Output the records below again, precisely as they are written.

═══

/-- A response to a request by its identifier and generation; code 3, an old generation and an unknown request are counted
as stale. -/
def State.respondPage (s : State) (vf : Nat) (host : Bool) (rid : Nat) (gen : BitVec 16) (code : BitVec 2) : State :=
  let v := s.vf vf
  match v.reqs.find? (fun r => r.sent && r.host == host && r.rid == rid && r.gen == gen) with
  | some r => if code = 3 ∨ gen ≠ v.gen then s.staleResponse vf else s.answerReq vf r code
  | none => s.staleResponse vf

/-- PAGE_RESPONSE: a write of PGRESP (R400). -/
def execPageResponse (vf : Nat) (rid : Word) (gen : BitVec 16) (code : BitVec 2) (s : State) : Out :=
  let s1 := s.updVf vf (fun v => { v with pgresp0 := rid, pgresp1 := natWord (gen.toNat + code.toNat * 2 ^ 16) })
  .next (s1.respondPage vf false rid.toNat gen code)

/-- PAGE_STALE_CLEAR: STALE and SAT are write-one-to-clear. -/
def execPageStaleClear (vf : Nat) (bits : Word) (s : State) : Out :=
  .next (s.updVf vf (fun v => { v with
    stale := v.stale &&& ~~~ (bits.setWidth 32), staleSat := v.staleSat && !bits.getLsbD 32 }))

/-- A register write of a virtual function is held while a scrub of its partition runs (R400). -/
def heldWrite (s : State) (vf : Nat) (i : Instr) (go : State → State) : Out :=
  if (s.part (vf - 1)).scrubbing then .next (s.updVf vf (fun v => { v with heldWrites := v.heldWrites ++ [⟨i⟩] }))
  else .next (go s)

/-- PRRING: the pointer of the page-request ring. -/
def execPrring (vf : Nat) (ptr : Word) (s : State) : Out :=
  heldWrite s vf (.prring vf ptr) (fun s => s.updVf vf (fun v => { v with prring := ptr }))

/-! ## Host pages (R98) -/

/-- A unit for which the hub requests no page: an instruction fetch (R34, R95), a spill access (R171). -/
def State.unitFinal (s : State) (unit : Nat) : Bool :=
  s.hub.fills.any (fun x => x.id == unit) || s.hub.spills.any (fun x => x.id == unit)

/-- The outcome that a stalled burst or thread has if the host refuses the page: PROT where the host lets it only be read. -/
def State.pageOutcome (s : State) (copies threads : List Nat) (code : Nat) : State :=
  threads.foldl (fun s fk => s.updFrame fk (fun f => { f with held := f.held.put 8 (natWord code) }))
    (copies.foldl (fun s id => s.updCopy id (fun c => { c with stalled := some code })) s)

/-- PRI_PAGE_REQUEST: an address that the host could not translate for the access is requested, within the allocation of the
function. The number is that of the translation request the host could not serve, or of a page request that waits; `readable`
says that the host translates the page for reading only (R90, R98, R263). No page is requested for a fetch or a spill (R34, R171). -/
def execPriPageRequest (req : PriAsk) (s : State) : Out :=
  let id := req.id
  match s.hub.hostReqs.find? (fun r => r.id == id && r.ats), s.pageReq? id with
  | some q, _ =>
    let code := if req.readable && q.write then 2 else 1
    let copies := (q.copy.map (·.1)).toList
    let threads := q.frame.toList
    let units := if q.unit = 0 then [] else [q.unit]
    let s1 := (s.updHub (fun h => { h with hostReqs := h.hostReqs.filter (fun r => r.id != id) })).pageOutcome copies threads code
    let page := q.va / 4096 * 4096
    if q.unit ≠ 0 ∧ s.unitFinal q.unit then .next (s1.unitPage q.unit code)
    else if s.canRequestPage (q.vf - 1) true then .next (s1.requestPage q.vf true page q.write copies threads units)
    else .next (units.foldl (fun s u => s.unitPage u code) (s1.pageFail true page copies threads))
  | none, some (vf, r) =>
    if r.sent || !r.host then .next s
    else if (s.vf vf).alloc ≤ ((s.vf vf).reqs.filter (fun x => x.host && x.sent)).length then
      .next (s.again (.priPageRequest ⟨id, false⟩))
    else
      .next (s.updVf vf (fun v => { v with
        reqs := v.reqs.map (fun x => if x.id == id then { x with sent := true } else x) }))
  | none, none => .next s

/-- PRG_RESPONSE: the host's answer to a page request group. -/
def execPrgResponse (vf index : Nat) (gen : BitVec 16) (code : BitVec 2) (s : State) : Out :=
  .next (s.respondPage vf true index gen code)

/-! ## Completions of non-posted requests (R98, R99) -/

/-- A translation returned by the host enters the cache of 8,192 entries under its function and PASID; a full cache gives
up its oldest entry that no request uses (DESIGN CHOICE, log entry 86: R98 names none). -/
def State.cacheAts (s : State) (vf : Nat) (pasid : BitVec 20) (page : Nat) : State :=
  let id := s.fresh
  let e : AtsEntry := ⟨id.1, vf, pasid, page, 0, false⟩
  let room (es : List AtsEntry) : List AtsEntry := if es.length < 8192 then es else removeFirst (fun e => e.inUse == 0) es
  id.2.updHub (fun h => { h with ats := room h.ats ++ [e] })

/-- The end of an ATS translation request. -/
def State.endAts (s : State) (q : HostReq) (error : Bool) : State :=
  if q.unit ≠ 0 then (if error then s else s.cacheAts q.vf q.pasid (q.va / 4096)).unitPage q.unit (if error then 6 else 0)
  else
  let copies := (q.copy.map (·.1)).toList
  if error then
    let s1 := copies.foldl (fun s id => s.failCopy id 6) s
    q.frame.toList.foldl (fun s fk =>
      (s.updFrame fk (fun f => { f with held := f.held.put 9 (pageFailure 6 true q.va) })).pageResume fk) s1
  else (s.cacheAts q.vf q.pasid (q.va / 4096)).pageRetry copies q.frame.toList

/-- The end of a host read of a Geyser thread. -/
def State.endHostLoad (s : State) (q : HostReq) (fk : Nat) (error : Bool) : State :=
  let s1 := ((s.useEntry q.chan q.gent false).useAts q.entry false).performed q.id
  if error then
    (s1.updFrame fk (fun f =>
      let d : Due := ⟨0x0C, 6, natWord (q.eval.toNat % 2 ^ 56), f.eseq, true⟩
      { f with dueMark := f.dueMark ++ [d] })).returnWord fk q.id 0 0 false false
  else s1.returnWord fk q.id 0 (natWord (s.host.readLE (fnKey q.vf q.va) q.len)) false false

/-- The end of a host read of a copy's burst: the burst has its bytes or its error, and the first bursts of the copy that
have theirs move in order (R87, R99, R115). -/
def State.endHostBurst (s : State) (q : HostReq) (id bid : Nat) (error : Bool) : State :=
  match s.copy? id with
  | none => s
  | some _ =>
    let bs := s.host.bytes (fnKey q.vf q.va) q.len
    let note (b : Burst) : Burst :=
      if b.id == bid then (if error then { b with err := true } else { b with got := some bs }) else b
    (s.updCopy id (fun c => { c with bursts := c.bursts.map note })).nextReturned id

/-- The end of a host read of a fill, a spill record or a block of the saved images (R34, R171, R390). -/
def State.endUnitRead (s : State) (q : HostReq) (error : Bool) : State :=
  let bs := s.host.bytes (fnKey q.vf q.va) q.len
  let code := if error then 6 else 0
  let s1 := (s.useEntry q.chan q.gent false).useAts q.entry false
  match s.hub.spills.find? (fun x => x.id == q.unit), s.contextOf q.unit with
  | some sp, _ => s1.spillAnswer sp (if error then spillFailure 6 else spillReply sp.handle bs)
  | none, some tag => s1.contextHost tag code (some (q.eval.toNat, bs))
  | none, none =>
    (s1.updHub (fun h => { h with fills := h.fills.map (fun x =>
      if x.id == q.unit then { x with done := some (bs, code) } else x) })).later 1 (.istoreFill q.unit)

═══

## OUTPUT
/-- A response to a request by its identifier and generation; code 3, an old generation and an unknown request are counted
as stale. -/
def State.respondPage (s : State) (vf : Nat) (host : Bool) (rid : Nat) (gen : BitVec 16) (code : BitVec 2) : State :=
  let v := s.vf vf
  match v.reqs.find? (fun r => r.sent && r.host == host && r.rid == rid && r.gen == gen) with
  | some r => if code = 3 ∨ gen ≠ v.gen then s.staleResponse vf else s.answerReq vf r code
  | none => s.staleResponse vf

/-- PAGE_RESPONSE: a write of PGRESP (R400). -/
def execPageResponse (vf : Nat) (rid : Word) (gen : BitVec 16) (code : BitVec 2) (s : State) : Out :=
  let s1 := s.updVf vf (fun v => { v with pgresp0 := rid, pgresp1 := natWord (gen.toNat + code.toNat * 2 ^ 16) })
  .next (s1.respondPage vf false rid.toNat gen code)

/-- PAGE_STALE_CLEAR: STALE and SAT are write-one-to-clear. -/
def execPageStaleClear (vf : Nat) (bits : Word) (s : State) : Out :=
  .next (s.updVf vf (fun v => { v with
    stale := v.stale &&& ~~~ (bits.setWidth 32), staleSat := v.staleSat && !bits.getLsbD 32 }))

/-- A register write of a virtual function is held while a scrub of its partition runs (R400). -/
def heldWrite (s : State) (vf : Nat) (i : Instr) (go : State → State) : Out :=
  if (s.part (vf - 1)).scrubbing then .next (s.updVf vf (fun v => { v with heldWrites := v.heldWrites ++ [⟨i⟩] }))
  else .next (go s)

/-- PRRING: the pointer of the page-request ring. -/
def execPrring (vf : Nat) (ptr : Word) (s : State) : Out :=
  heldWrite s vf (.prring vf ptr) (fun s => s.updVf vf (fun v => { v with prring := ptr }))

/-! ## Host pages (R98) -/

/-- A unit for which the hub requests no page: an instruction fetch (R34, R95), a spill access (R171). -/
def State.unitFinal (s : State) (unit : Nat) : Bool :=
  s.hub.fills.any (fun x => x.id == unit) || s.hub.spills.any (fun x => x.id == unit)

/-- The outcome that a stalled burst or thread has if the host refuses the page: PROT where the host lets it only be read. -/
def State.pageOutcome (s : State) (copies threads : List Nat) (code : Nat) : State :=
  threads.foldl (fun s fk => s.updFrame fk (fun f => { f with held := f.held.put 8 (natWord code) }))
    (copies.foldl (fun s id => s.updCopy id (fun c => { c with stalled := some code })) s)

/-- PRI_PAGE_REQUEST: an address that the host could not translate for the access is requested, within the allocation of the
function. The number is that of the translation request the host could not serve, or of a page request that waits; `readable`
says that the host translates the page for reading only (R90, R98, R263). No page is requested for a fetch or a spill (R34, R171). -/
def execPriPageRequest (req : PriAsk) (s : State) : Out :=
  let id := req.id
  match s.hub.hostReqs.find? (fun r => r.id == id && r.ats), s.pageReq? id with
  | some q, _ =>
    let code := if req.readable && q.write then 2 else 1
    let copies := (q.copy.map (·.1)).toList
    let threads := q.frame.toList
    let units := if q.unit = 0 then [] else [q.unit]
    let s1 := (s.updHub (fun h => { h with hostReqs := h.hostReqs.filter (fun r => r.id != id) })).pageOutcome copies threads code
    let page := q.va / 4096 * 4096
    if q.unit ≠ 0 ∧ s.unitFinal q.unit then .next (s1.unitPage q.unit code)
    else if s.canRequestPage (q.vf - 1) true then .next (s1.requestPage q.vf true page q.write copies threads units)
    else .next (units.foldl (fun s u => s.unitPage u code) (s1.pageFail true page copies threads))
  | none, some (vf, r) =>
    if r.sent || !r.host then .next s
    else if (s.vf vf).alloc ≤ ((s.vf vf).reqs.filter (fun x => x.host && x.sent)).length then
      .next (s.again (.priPageRequest ⟨id, false⟩))
    else
      .next (s.updVf vf (fun v => { v with
        reqs := v.reqs.map (fun x => if x.id == id then { x with sent := true } else x) }))
  | none, none => .next s

/-- PRG_RESPONSE: the host's answer to a page request group. -/
def execPrgResponse (vf index : Nat) (gen : BitVec 16) (code : BitVec 2) (s : State) : Out :=
  .next (s.respondPage vf true index gen code)

/-! ## Completions of non-posted requests (R98, R99) -/

/-- A translation returned by the host enters the cache of 8,192 entries under its function and PASID; a full cache gives
up its oldest entry that no request uses (DESIGN CHOICE, log entry 86: R98 names none). -/
def State.cacheAts (s : State) (vf : Nat) (pasid : BitVec 20) (page : Nat) : State :=
  let id := s.fresh
  let e : AtsEntry := ⟨id.1, vf, pasid, page, 0, false⟩
  let room (es : List AtsEntry) : List AtsEntry := if es.length < 8192 then es else removeFirst (fun e => e.inUse == 0) es
  id.2.updHub (fun h => { h with ats := room h.ats ++ [e] })

/-- The end of an ATS translation request. -/
def State.endAts (s : State) (q : HostReq) (error : Bool) : State :=
  if q.unit ≠ 0 then (if error then s else s.cacheAts q.vf q.pasid (q.va / 4096)).unitPage q.unit (if error then 6 else 0)
  else
  let copies := (q.copy.map (·.1)).toList
  if error then
    let s1 := copies.foldl (fun s id => s.failCopy id 6) s
    q.frame.toList.foldl (fun s fk =>
      (s.updFrame fk (fun f => { f with held := f.held.put 9 (pageFailure 6 true q.va) })).pageResume fk) s1
  else (s.cacheAts q.vf q.pasid (q.va / 4096)).pageRetry copies q.frame.toList

/-- The end of a host read of a Geyser thread. -/
def State.endHostLoad (s : State) (q : HostReq) (fk : Nat) (error : Bool) : State :=
  let s1 := ((s.useEntry q.chan q.gent false).useAts q.entry false).performed q.id
  if error then
    (s1.updFrame fk (fun f =>
      let d : Due := ⟨0x0C, 6, natWord (q.eval.toNat % 2 ^ 56), f.eseq, true⟩
      { f with dueMark := f.dueMark ++ [d] })).returnWord fk q.id 0 0 false false
  else s1.returnWord fk q.id 0 (natWord (s.host.readLE (fnKey q.vf q.va) q.len)) false false

/-- The end of a host read of a copy's burst: the burst has its bytes or its error, and the first bursts of the copy that
have theirs move in order (R87, R99, R115). -/
def State.endHostBurst (s : State) (q : HostReq) (id bid : Nat) (error : Bool) : State :=
  match s.copy? id with
  | none => s
  | some _ =>
    let bs := s.host.bytes (fnKey q.vf q.va) q.len
    let note (b : Burst) : Burst :=
      if b.id == bid then (if error then { b with err := true } else { b with got := some bs }) else b
    (s.updCopy id (fun c => { c with bursts := c.bursts.map note })).nextReturned id

/-- The end of a host read of a fill, a spill record or a block of the saved images (R34, R171, R390). -/
def State.endUnitRead (s : State) (q : HostReq) (error : Bool) : State :=
  let bs := s.host.bytes (fnKey q.vf q.va) q.len
  let code := if error then 6 else 0
  let s1 := (s.useEntry q.chan q.gent false).useAts q.entry false
  match s.hub.spills.find? (fun x => x.id == q.unit), s.contextOf q.unit with
  | some sp, _ => s1.spillAnswer sp (if error then spillFailure 6 else spillReply sp.handle bs)
  | none, some tag => s1.contextHost tag code (some (q.eval.toNat, bs))
  | none, none =>
    (s1.updHub (fun h => { h with fills := h.fills.map (fun x =>
      if x.id == q.unit then { x with done := some (bs, code) } else x) })).later 1 (.istoreFill q.unit)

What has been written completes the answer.